Fig. 3 shows scattering parameters of a two-unit MIMO antenna array without a T-shaped heat dissipation hole structure, and it can be seen from the figure that although reflection coefficients S11 and S22 of the antenna are both less than-15 dB in the operating frequency band, the coupling coefficient S21 between two antenna units is greater than-10 dB. In fig. 4, the coupling coefficient between the two antenna units is reduced to about-20 dB due to the introduction of the T-shaped heat dissipation hole structure.

The method for improving the coupling performance can be well applied to the MIMO communication system.

The above-described embodiments are merely exemplary and are not intended to limit the present invention, and any modification, equivalent replacement, or improvement made within the spirit and principle of the present invention should be included in the scope of the present invention.

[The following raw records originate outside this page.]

-- ==== Sys2Proof/Machine/Matrix.lean ====
section
/-!
DEFINITION. The matrix unit: MMA, ACLR and DRAIN with their queue, the gang's rendezvous latch and the work of the unit
(R41 to R43, R261 to R272, R288, R103, R104, R106, R107).
-/
namespace Sys2Proof.Machine
open Sys2Proof

/-! ### Shapes -/

/-- K of a KW (R264). -/
def kwK : Nat → Nat | 0 => 128 | 1 => 64 | 2 => 64 | _ => 32
/-- Bits of an element of a KW (R263). -/
def kwBits : Nat → Nat | 0 => 4 | 1 => 6 | 2 => 8 | _ => 16
/-- Elements of a block of a slot; 0 without blocks (Table 3-3). -/
def blkSize (x : Word) : Nat := if slotBlk x = 0 then 0 else 2 ^ (slotBlk x + 2)
/-- Bits of a slot's element format. -/
def slotBits (x : Word) : Nat := match slotEf x with | some f => efBits f | none => 32
/-- K' of an MMA (R264). -/
def mmaK (o : MmaOp) : Nat := kwK o.kw.toNat / 2 ^ o.shp.toNat
/-- Members of an MMA: max(GS, 1) (R267). -/
def mmaUnits (o : MmaOp) : Nat := Nat.max o.gs.toNat 1
/-- The token price of a 32-row group (Table 12-1). -/
def mmaPrice (o : MmaOp) : Nat := 16 / 2 ^ o.shp.toNat

/-- Registers of a half of A that an MMA reads (R265). -/
def mmaRegs (o : MmaOp) : Nat :=
  let bits := kwBits o.kw.toNat
  if o.shp.toNat = 2 then cdiv (mmaK o * bits) 32 else if o.kw.toNat = 1 then 6 else 8

/-- The registers that an MMA reads: elements, scales and zero points (R265). -/
def mmaReads (o : MmaOp) (sa : Word) : List Nat :=
  let a := o.a.toNat
  (List.range (mmaRegs o)).map (a + ·) ++ (if slotScf sa ≠ 0 then [a + 8, a + 9] else [])
    ++ (if slotZpm sa = 1 then [a + 10, a + 11] else [])

/-- Rows of A as an MMA captures them at issue: registers A to A+11 of every lane (R265, R268). -/
def mmaCapture (w : Warp) (a : Nat) : List (List W32) := (List.range 12).map fun j => vrow w (a + j)

/-- Bytes of the B tile that an MMA reads (R266). -/
def mmaBytes (o : MmaOp) (sb : Word) : Nat :=
  let k := mmaK o
  let arr := if blkSize sb = 0 then 0 else k / blkSize sb * 128
  k * 16 * kwBits o.kw.toNat + (if slotScf sb ≠ 0 then arr else 0) + (if slotZpm sb = 1 then arr else 0)

/-! ### Illegal uses -/

/-- An accumulator is bound to a team. -/
def accBound (t : Team) (acc : Nat) : Bool := t.accs.contains acc

/-- The first offending field of an MMA, by its lowest bit in its word (Table 21-5, log 12). -/
def mmaUse (s : State) (o : MmaOp) : Option Nat :=
  let w := me s
  let sa := slotReg w o.sa.toNat
  let sb := slotReg w o.sb.toNat
  let bits := kwBits o.kw.toNat
  let lim := if o.shp.toNat = 0 then kwK o.kw.toNat / 2 else mmaK o
  if slotBits sa ≠ bits || slotBits sb ≠ bits then some 8
  else if slotEf sa = some .fp32 || lim < blkSize sa then some 23
  else if slotEf sb = some .fp32 || mmaK o < blkSize sb then some 20
  else if o.a.toNat % 8 ≠ 0 then some 10
  else if o.gs.toNat = 1 || o.gs.toNat = 7 || o.gs.toNat ≠ gangSize w.gang then some 14
  else
    match w.reuse with
    | some r => if r.a ≠ o.a.toNat then some 10 else if r.kw ≠ o.kw.toNat then some 8
                else if accBound (myTeam s) o.acc.toNat then none else some 18
    | none => if accBound (myTeam s) o.acc.toNat then none else some 18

The above embodiments are merely illustrative of the technical ideas and features of the present invention, and the purpose of the embodiments is to enable those skilled in the art to understand the contents of the present invention and implement the present invention, and not to limit the protection scope of the present invention. All modifications made according to the spirit of the main technical scheme of the invention are covered in the protection scope of the invention.

Claims

1. A method for improving the coupling performance of a multi-antenna system by adopting a heat dissipation hole structure, wherein each antenna unit of the multi-antenna system is respectively arranged at different positions on a dielectric substrate, is characterized by comprising the following steps:

2. The method of claim 1 for improving coupling performance of a multiple antenna system using a louvre structure, wherein:

through the quantity of the radiating holes, the space and the size among the radiating holes and the adjustment of the space between the radiating holes and the antenna units, the coupling among the antenna units of the antenna system with the radiating hole structure is reduced, and the isolation is improved.

3. The method of claim 1 for improving coupling performance of a multiple antenna system using a louvre structure, wherein:

through the adjustment of the number of the radiating holes, the space and the size among the radiating holes and the space between the radiating holes and each antenna unit, the gain of an antenna system with the radiating hole structure is improved, and the radiation efficiency is increased.

4. The method of claim 1 for improving coupling performance of a multiple antenna system using a louvre structure, wherein:

the radiating hole structure adopts different numbers or shapes of radiating holes so as to adapt to the requirements of an actual antenna system.

5. The method of claim 4 for improving the coupling performance of a multiple antenna system using a louvre structure, wherein:

the shape of the heat dissipation hole structure is one of a circle, a polygon, a T shape and a cross shape.

6. The method of claim 1 for improving coupling performance of a multiple antenna system using a louvre structure, wherein:

the dielectric substrate adopts dielectric substrates with different thicknesses and different dielectric constants according to the requirements of actual conditions.

7. The method of claim 1 for improving coupling performance of a multiple antenna system using a louvre structure, wherein:

the matching performance of the original multi-antenna system is adjusted, so that the antenna system is well matched after a radiating hole structure is loaded among the antenna units.

8. The method of claim 1 for improving coupling performance of a multiple antenna system using a louvre structure, wherein:

the heat dissipation performance of the high multi-antenna system is improved, so that the temperature of system elements is reduced after the heat dissipation hole structure is loaded in the multi-antenna system.